- Records for this exercise -
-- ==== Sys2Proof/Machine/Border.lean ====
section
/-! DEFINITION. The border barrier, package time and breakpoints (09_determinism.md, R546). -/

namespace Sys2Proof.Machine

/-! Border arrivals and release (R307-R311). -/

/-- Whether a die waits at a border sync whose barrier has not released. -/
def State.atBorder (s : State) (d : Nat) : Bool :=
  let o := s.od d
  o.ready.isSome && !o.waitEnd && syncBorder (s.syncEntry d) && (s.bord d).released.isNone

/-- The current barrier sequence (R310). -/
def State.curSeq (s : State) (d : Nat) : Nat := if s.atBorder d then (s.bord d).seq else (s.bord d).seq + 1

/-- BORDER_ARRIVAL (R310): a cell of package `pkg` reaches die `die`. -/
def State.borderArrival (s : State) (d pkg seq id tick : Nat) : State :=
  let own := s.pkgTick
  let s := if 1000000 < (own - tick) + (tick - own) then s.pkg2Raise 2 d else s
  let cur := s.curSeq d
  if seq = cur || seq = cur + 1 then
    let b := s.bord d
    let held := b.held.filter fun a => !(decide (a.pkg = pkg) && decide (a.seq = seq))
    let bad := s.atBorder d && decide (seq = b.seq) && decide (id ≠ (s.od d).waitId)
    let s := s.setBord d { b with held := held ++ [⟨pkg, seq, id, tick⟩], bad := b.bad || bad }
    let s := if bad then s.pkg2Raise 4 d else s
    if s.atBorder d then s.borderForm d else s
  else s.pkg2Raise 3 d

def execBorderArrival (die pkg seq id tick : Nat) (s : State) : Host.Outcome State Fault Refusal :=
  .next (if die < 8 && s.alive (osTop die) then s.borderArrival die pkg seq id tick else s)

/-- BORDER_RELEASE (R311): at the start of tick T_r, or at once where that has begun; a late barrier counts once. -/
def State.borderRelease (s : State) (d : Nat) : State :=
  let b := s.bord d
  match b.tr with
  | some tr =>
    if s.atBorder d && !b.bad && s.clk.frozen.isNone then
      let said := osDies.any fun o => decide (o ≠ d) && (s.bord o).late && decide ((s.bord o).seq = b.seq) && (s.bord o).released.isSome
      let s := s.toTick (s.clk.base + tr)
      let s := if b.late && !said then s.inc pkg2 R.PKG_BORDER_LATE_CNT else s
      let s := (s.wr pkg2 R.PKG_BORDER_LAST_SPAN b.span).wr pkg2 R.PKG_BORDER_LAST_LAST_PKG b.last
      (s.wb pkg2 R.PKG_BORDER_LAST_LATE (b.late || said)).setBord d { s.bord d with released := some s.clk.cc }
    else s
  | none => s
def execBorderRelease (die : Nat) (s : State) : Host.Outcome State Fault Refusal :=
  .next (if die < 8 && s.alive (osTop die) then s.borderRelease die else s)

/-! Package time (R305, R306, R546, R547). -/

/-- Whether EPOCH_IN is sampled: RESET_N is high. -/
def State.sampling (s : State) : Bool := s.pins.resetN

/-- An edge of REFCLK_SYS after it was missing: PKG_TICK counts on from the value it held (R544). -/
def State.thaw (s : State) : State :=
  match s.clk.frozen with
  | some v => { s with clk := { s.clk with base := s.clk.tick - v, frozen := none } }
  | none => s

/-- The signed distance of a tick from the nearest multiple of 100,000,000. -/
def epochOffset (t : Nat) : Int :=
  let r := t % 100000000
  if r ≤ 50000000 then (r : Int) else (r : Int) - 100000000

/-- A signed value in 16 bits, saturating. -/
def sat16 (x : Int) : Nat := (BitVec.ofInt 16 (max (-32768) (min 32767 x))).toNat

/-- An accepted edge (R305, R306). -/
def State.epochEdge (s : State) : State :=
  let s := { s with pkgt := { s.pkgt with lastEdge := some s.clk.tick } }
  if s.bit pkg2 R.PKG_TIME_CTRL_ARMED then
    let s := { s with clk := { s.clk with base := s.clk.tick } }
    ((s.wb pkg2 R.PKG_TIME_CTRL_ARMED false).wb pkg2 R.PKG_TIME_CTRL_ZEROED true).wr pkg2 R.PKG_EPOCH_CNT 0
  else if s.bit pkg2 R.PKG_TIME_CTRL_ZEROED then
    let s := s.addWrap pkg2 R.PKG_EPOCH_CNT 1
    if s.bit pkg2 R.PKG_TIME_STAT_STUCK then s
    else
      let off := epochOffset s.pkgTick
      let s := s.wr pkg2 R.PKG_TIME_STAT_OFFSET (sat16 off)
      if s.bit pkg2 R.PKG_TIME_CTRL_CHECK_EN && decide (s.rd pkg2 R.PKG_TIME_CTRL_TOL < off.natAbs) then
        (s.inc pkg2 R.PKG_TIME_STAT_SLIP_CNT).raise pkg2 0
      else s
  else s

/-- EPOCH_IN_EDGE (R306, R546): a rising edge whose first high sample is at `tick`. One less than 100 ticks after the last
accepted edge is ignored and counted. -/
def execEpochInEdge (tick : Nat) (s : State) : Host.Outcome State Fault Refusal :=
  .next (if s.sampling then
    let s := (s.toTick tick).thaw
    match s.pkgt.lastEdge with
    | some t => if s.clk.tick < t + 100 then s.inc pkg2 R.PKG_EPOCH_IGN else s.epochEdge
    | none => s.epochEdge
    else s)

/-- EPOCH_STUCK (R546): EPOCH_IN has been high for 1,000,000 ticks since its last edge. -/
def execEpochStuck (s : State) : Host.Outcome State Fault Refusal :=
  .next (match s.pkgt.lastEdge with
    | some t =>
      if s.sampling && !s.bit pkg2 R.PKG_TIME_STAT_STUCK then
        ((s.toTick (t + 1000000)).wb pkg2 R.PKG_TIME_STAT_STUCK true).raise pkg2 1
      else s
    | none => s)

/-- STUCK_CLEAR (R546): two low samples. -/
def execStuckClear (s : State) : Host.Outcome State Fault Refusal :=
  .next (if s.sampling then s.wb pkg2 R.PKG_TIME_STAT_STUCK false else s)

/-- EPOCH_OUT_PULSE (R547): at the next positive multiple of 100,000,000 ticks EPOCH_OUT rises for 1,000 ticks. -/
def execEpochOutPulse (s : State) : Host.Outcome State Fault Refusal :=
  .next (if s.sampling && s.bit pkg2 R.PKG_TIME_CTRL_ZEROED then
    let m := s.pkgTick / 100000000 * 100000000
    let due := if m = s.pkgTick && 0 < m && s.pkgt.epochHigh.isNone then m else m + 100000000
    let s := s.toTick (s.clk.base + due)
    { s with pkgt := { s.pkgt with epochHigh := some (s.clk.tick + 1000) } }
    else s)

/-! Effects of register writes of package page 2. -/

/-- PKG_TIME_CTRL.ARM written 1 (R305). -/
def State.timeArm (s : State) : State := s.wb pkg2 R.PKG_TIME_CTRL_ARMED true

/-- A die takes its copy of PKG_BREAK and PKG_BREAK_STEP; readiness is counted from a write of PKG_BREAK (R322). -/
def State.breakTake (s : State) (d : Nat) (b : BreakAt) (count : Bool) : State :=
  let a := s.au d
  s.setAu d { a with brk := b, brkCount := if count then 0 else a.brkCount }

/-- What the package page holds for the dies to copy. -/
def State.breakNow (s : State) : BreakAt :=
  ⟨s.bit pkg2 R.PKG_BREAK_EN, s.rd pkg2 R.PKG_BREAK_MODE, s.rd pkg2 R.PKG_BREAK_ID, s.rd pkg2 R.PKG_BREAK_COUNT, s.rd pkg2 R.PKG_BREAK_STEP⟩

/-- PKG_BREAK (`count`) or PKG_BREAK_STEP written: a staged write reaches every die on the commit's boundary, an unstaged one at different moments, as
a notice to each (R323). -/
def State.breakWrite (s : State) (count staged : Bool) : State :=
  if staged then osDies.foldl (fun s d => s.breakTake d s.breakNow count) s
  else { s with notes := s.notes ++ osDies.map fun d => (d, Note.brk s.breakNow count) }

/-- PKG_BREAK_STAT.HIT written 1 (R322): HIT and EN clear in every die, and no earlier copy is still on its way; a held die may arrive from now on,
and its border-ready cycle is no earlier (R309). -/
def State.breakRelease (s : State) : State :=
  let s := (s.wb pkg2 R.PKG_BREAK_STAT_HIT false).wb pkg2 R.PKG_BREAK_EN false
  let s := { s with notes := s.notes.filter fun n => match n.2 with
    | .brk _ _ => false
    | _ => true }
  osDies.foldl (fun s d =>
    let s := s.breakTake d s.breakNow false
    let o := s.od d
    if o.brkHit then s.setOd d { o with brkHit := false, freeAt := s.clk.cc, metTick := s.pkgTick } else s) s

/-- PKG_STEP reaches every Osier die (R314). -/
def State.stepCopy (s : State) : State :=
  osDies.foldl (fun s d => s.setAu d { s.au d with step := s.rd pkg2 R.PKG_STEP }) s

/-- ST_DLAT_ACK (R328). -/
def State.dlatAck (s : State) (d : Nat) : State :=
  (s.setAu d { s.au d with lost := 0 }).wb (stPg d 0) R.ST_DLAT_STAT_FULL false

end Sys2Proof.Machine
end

- Task instructions -
Nothing but the lines from the start of the data through the line holding "o.ready.isSome && !o.waitEnd" should be restated, and each one exactly.

- Solution for this problem -
-- ==== Sys2Proof/Machine/Border.lean ====
section
/-! DEFINITION. The border barrier, package time and breakpoints (09_determinism.md, R546). -/

namespace Sys2Proof.Machine

/-! Border arrivals and release (R307-R311). -/

/-- Whether a die waits at a border sync whose barrier has not released. -/
def State.atBorder (s : State) (d : Nat) : Bool :=
  let o := s.od d
  o.ready.isSome && !o.waitEnd && syncBorder (s.syncEntry d) && (s.bord d).released.isNone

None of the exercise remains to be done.